___ AVAILABLE RECORDS ___

-- ==== Sys2Proof/Machine/State.lean ====
section
/-! DEFINITION. The state of the TX256, as plain data. Each field's docstring gives its width,
the rule that names it ("06 R145" is rule R145 of the spec's file 06_pages.md), its value at
reset, and what it holds. Sparse maps are lists of key and value with rising keys and no entry
equal to the default. -/

namespace Sys2Proof.Machine

/-- The faults of the model. No command of this table faults: a command whose occasion does not
exist has no effect (log entry 1). -/
inductive Fault where
  /-- Raised by nothing; it keeps the type inhabited. Safe. -/
  | none
  deriving DecidableEq, Repr

/-- The refusals of the model. -/
inductive Refusal where
  /-- The command named has no meaning yet; raised by its arm of `exec` only. Safe. -/
  | notModelled (mnemonic : String)
  deriving DecidableEq, Repr

/-- The events the device raises (13_host.md R339), in one list over all sources; their numeric
codes are the firmware's and are not in the spec (log entry 8). -/
inductive Ev where
  | trainFail
  | cwLol
  | cwBypassErr
  | cwCycleErr
  | identChange
  | flagMismatch
  | mimic
  | los
  | lol
  | locw
  | loa
  | lot
  | lsf
  | lsd
  | rateMismatch
  | bondDrop
  | capFail
  | capChange
  | farStandby
  | cutExit
  | slip
  | modeRefused
  | pdn
  | pbd
  | pcap
  | readFailed
  | strictLost
  | rearrLost
  | stepRetired
  | pageSwap
  | followMiss
  | resyncEcc
  | rebindUnplaced
  | chFail
  | exerEnd
  | bridgeFail
  | restoreFail
  | scs
  | queueError
  | ringError
  | batchDiscarded
  | eventsDropped
  | authFail
  | replay
  | noTakeover
  | sswMismatch
  | peerHbLost
  | hbPath
  | sswChange
  | jnlState
  | jnlDegraded
  | jnlFrozen
  | jnlLost
  | copyState
  | diverged
  | ckptTooLarge
  | takeoverUnplaced
  | dpllMode
  | refDisagree
  | stepDropped
  | stepInService
  | softWatchdog
  | engHalt
  | selRefused
  | bankRefused
  | bankEcc
  | bankFailed
  | rowNotLent
  | columnLost
  | repairUnkept
  | laneFailed
  | stepUnvacated
  | perfOverflow
  | cipherFault
  | sealLost
  | blobLost
  | lpddrUncorr
  | watchdog
  | debugOpen
  | logCorrupt
  | sensInvalid
  | thermWarn
  | thermCrit
  | stepLate
  | inputOvercurrent
  | resumeHot
  deriving DecidableEq, Repr

/-- One event record (13_host.md Table 13.6). -/
structure EvRec where
  /-- 64 bits; 13 R339; -; TICK -/
  tick : Nat
  /-- name; 13 R339; -; the event, which gives SOURCE, CODE and SEVERITY -/
  ev : Ev
  /-- 1 bit; 13 R339; -; CLEAR -/
  clear : Bool
  /-- 32 bits; 13 R339; -; OBJECT -/
  obj : Nat
  /-- 96 bits; 13 R339; -; DATA -/
  data : Nat
  deriving DecidableEq, Repr

/-! ### Lanes (files 02 and 03) -/

/-- One slot as the device carries it: its 4-bit tag and 48 payload bytes, byte 0 most significant. -/
structure SlotWord where
  /-- 4 bits; 02 R42; -; V, C and P of the slot -/
  tag : BitVec 4
  /-- 384 bits; 02 R36; -; the 48 payload bytes, the first on the line in the top 8 bits -/
  payload : BitVec 384
  deriving DecidableEq, Repr

/-- One candidate of the row alignment table. -/
structure Cand where
  /-- Nat; 02 R56; -; stream byte at which the next header is expected -/
  pos : Nat
  /-- Nat (row number); 02 R56; -; row number expected there -/
  row : Nat
  /-- 0-2; 02 R56; -; confirmations, saturating at 2 -/
  count : Nat
  /-- 1 bit; 02 R56; -; this is the SYNC candidate -/
  sync : Bool
  /-- 0-3; 02 R56; -; run of bad headers of the SYNC candidate -/
  bad : Nat
  /-- 0-16; 02 R57; -; consecutive rows a background candidate has held count 2 -/
  mimic : Nat
  deriving DecidableEq, Repr

/-- The identity a row 0 carries (02_tray_format.md Table 2.6). -/
structure Identity where
  /-- 32 bits; 02 R48, R62; 0; DEVICE_ID of the last good row 0 (LANE[l].RX_IDENT) -/
  device : Word
  /-- 8 bits; 02 R48, R62; 0; PORT_NUM -/
  portNum : BitVec 8
  /-- 5 bits; 02 R48, R62; 0; LANE_IDX -/
  laneIdx : BitVec 5
  /-- 8 bits; 02 R48, R62; 0; ROLE -/
  role : BitVec 8
  /-- 4 bits; 02 R48, R62; 0; QL -/
  ql : BitVec 4
  /-- 8 bits; 02 R48; 0; PAGE_GEN -/
  gen : BitVec 8
  deriving DecidableEq, Repr

/-- The receiving framer of one lane. -/
structure Framer where
  /-- 0-4 entries; 02 R56; empty (HUNT); the candidate table -/
  cands : List Cand
  /-- 1 bit; 02 R58, R63; 0; tray lock held -/
  lock : Bool
  /-- 1 bit; 02 R59; 0; a background candidate took over and its next fitting header decides tray lock -/
  takeover : Bool
  /-- 32 bits or none; 02 R58; none; sequence of the last fitting row 0 of the SYNC candidate -/
  lastRow0 : Option Word
  /-- 32 bits; 02 R59, R62; 0; sequence of the current tray, RX_SEQ under tray lock -/
  seq : Word
  /-- 1 bit; 02 R59; 0; the current tray held a sequence error -/
  seqErr : Bool
  /-- 1 bit; 02 R59; 0; the previous tray held a sequence error -/
  seqErrPrev : Bool
  /-- 1 bit; 02 R40; 0; the current tray's flags have been taken -/
  flagsTaken : Bool
  /-- 4 bits; 02 R40, R63; 0; flags of the current tray (RX_FLAGS) -/
  flags : BitVec 4
  /-- 1 bit; 02 R40; 0; the current tray has been counted in FLAG_MISMATCH -/
  flagCounted : Bool
  /-- 4 bits; 02 R63; 0; ROW of the last good header of the SYNC candidate (LAST_ROW) -/
  lastRow : BitVec 4
  /-- 1 bit; 04 R96, 06 R158; 0; row 0 of the current tray was received in alignment with a fitting header -/
  row0Ok : Bool
  /-- 1 bit; 04 R103; 0; a good row 0 has been received -/
  identSeen : Bool
  /-- record; 02 R49; zeros; identity of the last good row 0 -/
  ident : Identity
  /-- 8 bits or none; 02 R45; none; exclusive OR over the previous row, when that row was received in alignment -/
  bip : Option (BitVec 8)
  /-- 8 bits or none; 02 R51; none; SR_SEQ of the last switching-request row received -/
  srSeq : Option (BitVec 8)
  /-- 8 bits; 02 R51; 0; rows missed, to be reported with the next message -/
  srMissed : BitVec 8
  /-- 1 bit; 02 R53; 0; a message-channel frame is in progress (else bytes are dropped up to the next flag) -/
  inFrame : Bool
  /-- 1 bit; 02 R52; 0; the last byte was the escape 0x7D -/
  esc : Bool
  /-- bytes; 02 R53; empty; the unstuffed bytes of the frame in progress -/
  buf : Bytes
  deriving DecidableEq, Repr

/-- The equaliser taps that are set, in 1/128 of the peak swing; c(0) is derived. -/
structure Taps where
  /-- signed 8 bits; 03 R76; 0; c(-4) -/
  m4 : Int
  /-- signed 8 bits; 03 R76; 0; c(-3) -/
  m3 : Int
  /-- signed 8 bits; 03 R76; 0 (DESIGN CHOICE 3: before the first training); c(-2) -/
  m2 : Int
  /-- signed 8 bits; 03 R76; 0; c(-1) -/
  m1 : Int
  /-- signed 8 bits; 03 R76; 0; c(+1) -/
  p1 : Int
  /-- signed 8 bits; 03 R76; 0; c(+2) -/
  p2 : Int
  deriving DecidableEq, Repr

/-- Link training of one lane. Times are absolute CCLK counts. -/
structure Training where
  /-- 2 bits; 03 R93; 0 (electrical idle); TX_STATE -/
  tx : BitVec 2
  /-- 3 bits; 03 R93; 0 (OFF); RX_STATE -/
  rx : BitVec 3
  /-- 1 bit; 03 R93; 0; SIGNAL -/
  signal : Bool
  /-- 1 bit; 03 R93; 0; CDR_LOCK as received; reads 0 while SIGNAL is 0 -/
  cdr : Bool
  /-- 1 bit; 03 R73, R93; 0; FRAME_LOCK -/
  frameLock : Bool
  /-- 0-2; 03 R73; 0; consecutive good training frames -/
  goodRun : Nat
  /-- 0-4; 03 R73; 0; consecutive failed training frames -/
  badRun : Nat
  /-- record; 03 R76; zeros; transmitter taps -/
  taps : Taps
  /-- 1 bit; 03 R78; 0; the receiver has finished adapting: RX_READY of the next frame sent -/
  ready : Bool
  /-- 1 bit; 03 R78, R93; 0; RX_READY received (PARTNER_READY) -/
  partner : Bool
  /-- 0-3; 03 R78; 0; consecutive good STATUS fields with RX_READY = 1 -/
  readyRun : Nat
  /-- 24 bits; 03 R73; 0; last good CONTROL field received, bytes 0-2 -/
  control : BitVec 24
  /-- 24 bits; 03 R73; 0; last good STATUS field received, bytes 0-2 -/
  status : BitVec 24
  /-- 1 bit; 03 R77; 0; a STATUS field has been received since training began -/
  heard : Bool
  /-- 4 bits; 03 R75, R77; 0; ACK_ID sent -/
  ackId : BitVec 4
  /-- 2 bits; 03 R75; 0; RESULT sent -/
  result : BitVec 2
  /-- 3 bits; 03 R75; 0b111; TAP_ECHO sent -/
  tapEcho : BitVec 3
  /-- 4 bits; 03 R74; 0; REQ_ID sent -/
  reqId : BitVec 4
  /-- 8 bits; 03 R74; hold; PRESET, TAP_SEL and TAP_REQ sent -/
  request : BitVec 8
  /-- 4 bits; 03 R75, R78; 0; FRAMES_LEFT of the next frame sent -/
  framesLeft : BitVec 4
  /-- 1 bit; 03 R78, R93; 0; PRECODE_TX -/
  precodeTx : Bool
  /-- 1 bit; 03 R93; 0; PRECODE_RX -/
  precodeRx : Bool
  /-- 1 bit; 03 R78, R93; 0; RX_READY of the last frame sent (LOCAL_READY) -/
  readySent : Bool
  /-- UI count or none; 03 R73; none; start of the last training frame received -/
  lastUi : Option Nat
  /-- levels; 03 R72, R78; empty; the last training frame sent, with the pattern that followed it -/
  sent : List (BitVec 2)
  deriving DecidableEq, Repr

/-- The timers and values in force of one lane's training. -/
structure LaneTimers where
  /-- 10 bits; 03 R92; LN_CFG reset 0x32; LN_CFG as taken at the start of training -/
  inForce : Word
  /-- CCLK or none; 03 R79; none; start of the frame-lock timer -/
  frameAt : Option Nat
  /-- CCLK or none; 03 R79; none; start of the training timer -/
  trainAt : Option Nat
  /-- CCLK or none; 03 R79; none; start of the request-response timer -/
  reqAt : Option Nat
  /-- CCLK or none; 03 R79; none; start of the codeword-lock timer after training -/
  cwAt : Option Nat
  /-- CCLK or none; 03 R85; none; start of the hunt after a loss of codeword lock -/
  huntAt : Option Nat
  /-- CCLK or none; 03 R79; none; start of the 1 ms of electrical idle -/
  idleAt : Option Nat
  /-- 1 bit; 03 R89; 0; a codeword error has been reported since entry to bypass -/
  bypassErr : Bool
  deriving DecidableEq, Repr

/-- One candidate codeword boundary. -/
structure CwCand where
  /-- UI count; 03 R83; -; boundary of its next codeword -/
  ui : Nat
  /-- 0-2; 03 R83; -; consecutive good codewords -/
  good : Nat
  /-- 10 bits; 03 R83; -; CW_INDEX of the last -/
  index : Nat
  deriving DecidableEq, Repr

/-- The codeword layer of one lane. -/
structure Codewords where
  /-- 0-8 entries; 03 R83; empty; candidates under test -/
  cands : List CwCand
  /-- 10 bits; 03 R84; 0; CW_INDEX predicted under lock -/
  index : Nat
  /-- 0-3; 03 R84; 0; consecutive bad codewords under lock -/
  bad : Nat
  /-- 5 bits; 03 R85, R93; 0; CW_LANE_IDX -/
  lane : BitVec 5
  /-- Nat or none; 03 R87; none; stream byte of data byte 0 of a codeword with CW_INDEX 0, the last one or the first to come -/
  cycleAt : Option Nat
  /-- Nat; 03 R82; 0; stream byte of the next codeword's data byte 0 -/
  pos : Nat
  /-- UI count; 03 R83; 0; boundary of the next codeword under lock -/
  ui : Nat
  /-- codeword time or none; 03 R83; none; codeword time at which the hunt tested its first eight positions -/
  huntFrom : Option Nat
  /-- 0-6,400 bytes; 03 R82; empty; the last tray bytes handed to the framer, up to stream byte pos -/
  rx : Bytes
  deriving DecidableEq, Repr

/-- The transmit side of one lane's framer. -/
structure LaneTx where
  /-- 8 bits; 02 R45; 0 (DESIGN CHOICE 3); exclusive OR over the last row sent, the next row's BIP8 -/
  bip : BitVec 8
  /-- 8 bits; 02 R50; 0 (DESIGN CHOICE 3); SR_SEQ of the last switching-request row sent -/
  srSeq : BitVec 8
  /-- bytes; 02 R52; empty; stuffed message-channel bytes waiting to be sent -/
  msg : Bytes
  /-- words; 08 R201; empty; switching-request messages laid out for the tray being sent -/
  calendar : List Word
  /-- bytes; 02 R37; empty; the last row handed to the transmit path -/
  row : Bytes
  /-- 4 bits; 02 R40, R55; 0; TEST, CUT_CAP, STANDBY and COLOUR of the tray being sent -/
  flags : BitVec 4
  /-- 2 bits; 03 R68; 0; level the precoder sent last -/
  level : BitVec 2
  /-- bytes; 03 R80, R86; empty; tray bytes that await the rest of their codeword -/
  tail : Bytes
  /-- levels; 03 R68, R80; empty; the codewords sent with the last row, as PAM4 levels -/
  line : List (BitVec 2)
  deriving DecidableEq, Repr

___

**ASSIGNMENT**: Using the entries above, repeat only the lines from the one containing "reqAt : Option Nat" through the one containing "electrical idle -/", end lines included.

**ANSWER AREA**:
  reqAt : Option Nat
  /-- CCLK or none; 03 R79; none; start of the codeword-lock timer after training -/
  cwAt : Option Nat
  /-- CCLK or none; 03 R85; none; start of the hunt after a loss of codeword lock -/
  huntAt : Option Nat
  /-- CCLK or none; 03 R79; none; start of the 1 ms of electrical idle -/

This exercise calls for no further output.